Nach ein paar scharfen Kurven kamen wir wieder am Fluss entlang, wo uns Pferde und Kühe, die auf saftigen Weiden grasten, verrieten, dass die Ranch nicht mehr weit sein konnte. Wenig später sahen wir die ersten Hütten und überquerten die Brücke vor der Hauptlodge.
Die Bitterroot-Ranch
Es liegt auf der anderen Seite des East Fork und grenzt im Osten an das 2 Millionen Hektar große Wind River Indianerreservat und im Norden an den Shoshone National Forest. Rundherum gibt es unberührte Natur, in der es neben Grizzlybären auch Elche, Elche, Weißschwanz- und Maultierhirsche, Wölfe, Dickhornschafe, Steinadler, Pronghorn-Antilopen und viele andere Tierarten gibt. Seit etwa 45 Jahren ist diese Ranch im Besitz der Familie Fox, und Jahr für Jahr kommen Pferdeliebhaber aus der ganzen Welt, um eine Woche oder länger in dieser spektakulären Wildnis zu reiten.

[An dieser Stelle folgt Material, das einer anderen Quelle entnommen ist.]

-- ==== Sys2Proof/Syntax.lean ====
section
/-! DEFINITION. The commands of the block: one constructor per row of spec/opcode_table.json. -/
namespace Sys2Proof

/-- The element types of the vector slot (02 R49). -/
inductive VTy | fp32 | bf16 | int32 | fp16
deriving DecidableEq, Repr

/-- Where a slot operation stands: the logical core, whether it is the first of its bundle (the bundle issues with it;
the bundle's other slots follow and read their operands as they were before it, 02 R41), and the bundle's predicate
mask pair (02 R39). -/
structure Slot where
  core : Nat
  first : Bool
  pm : BitVec 2
deriving DecidableEq, Repr

/-- The housekeeping tasks of the umpire (16 R440). -/
inductive HkKind | compaction | levelling | digest | scrubReport
deriving DecidableEq, Repr

/-- What an application core asks at an object address (11 R279). -/
inductive ObjAccess
  | read (addr n : Nat)
  | write (addr : Nat) (data : List Byte)
  | vat (addr : Nat) (code : BitVec 4) (x : BitVec 64)
deriving DecidableEq, Repr

/-- How a codec engine ends a frame: its status; on decode, the luma rows decoded, the picture (its planes one after another,
rows packed without pitch), and the pool indices it predicted from; the pool indices the firmware leaves marked as references
and long-term references; the blocks won by a hint; and whether it is an IRAP or key frame (15 R392, R396, R399, R403). -/
structure FrameOut where
  status : Code
  rows : Nat
  picture : List Byte
  used : List Nat
  refs : List Nat
  longs : List Nat
  hintWins : Nat
  key : Bool
deriving DecidableEq, Repr

/-- How an outstanding transfer of a core ends: its place in the list of transfers, the words that the links it crossed corrected, and how
often the worst line was received badly (02 R57; 10 R253). -/
structure XferEnd where
  idx : Nat
  fixed : Nat
  bad : Nat
deriving DecidableEq, Repr

/-- A flash package, and the tiles (block, tile) of its images that its controller can correct no more (11 R280, R295). -/
structure CaveReport where
  pkg : Nat
  lost : List (Nat × Nat)
deriving DecidableEq, Repr

/-- An application core, and the context that it acts for (11 R279). -/
structure AppCore where
  core : Nat
  ctx : Nat
deriving DecidableEq, Repr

Das Fliegenfischen ist hier selbst für Amerikaner ein weitgehend unentdecktes Geheimnis und in Europa fast völlig unbekannt. Rancher Bayard Fox ist ein Pferdeliebhaber, aber auch ein Fliegenfischer, der seine Gäste oft mit leidenschaftlichem Enthusiasmus bei Fangexpeditionen auf seinem eigenen privaten Flussabschnitt sowie auf anderen wunderbaren Abschnitten dieses Traumflusses und benachbarten Bächen mit hervorragenden Angelmöglichkeiten begleitet. Unbeschreiblich! Innerhalb weniger Stunden nach unserer Ankunft breitet sich in uns ein Gefühl der Ruhe aus, wie wir es noch nie erlebt haben. Mitten in der Wildnis werden wir Teil der wilden, ungebrochenen Natur und fühlen uns vollkommen erfüllt.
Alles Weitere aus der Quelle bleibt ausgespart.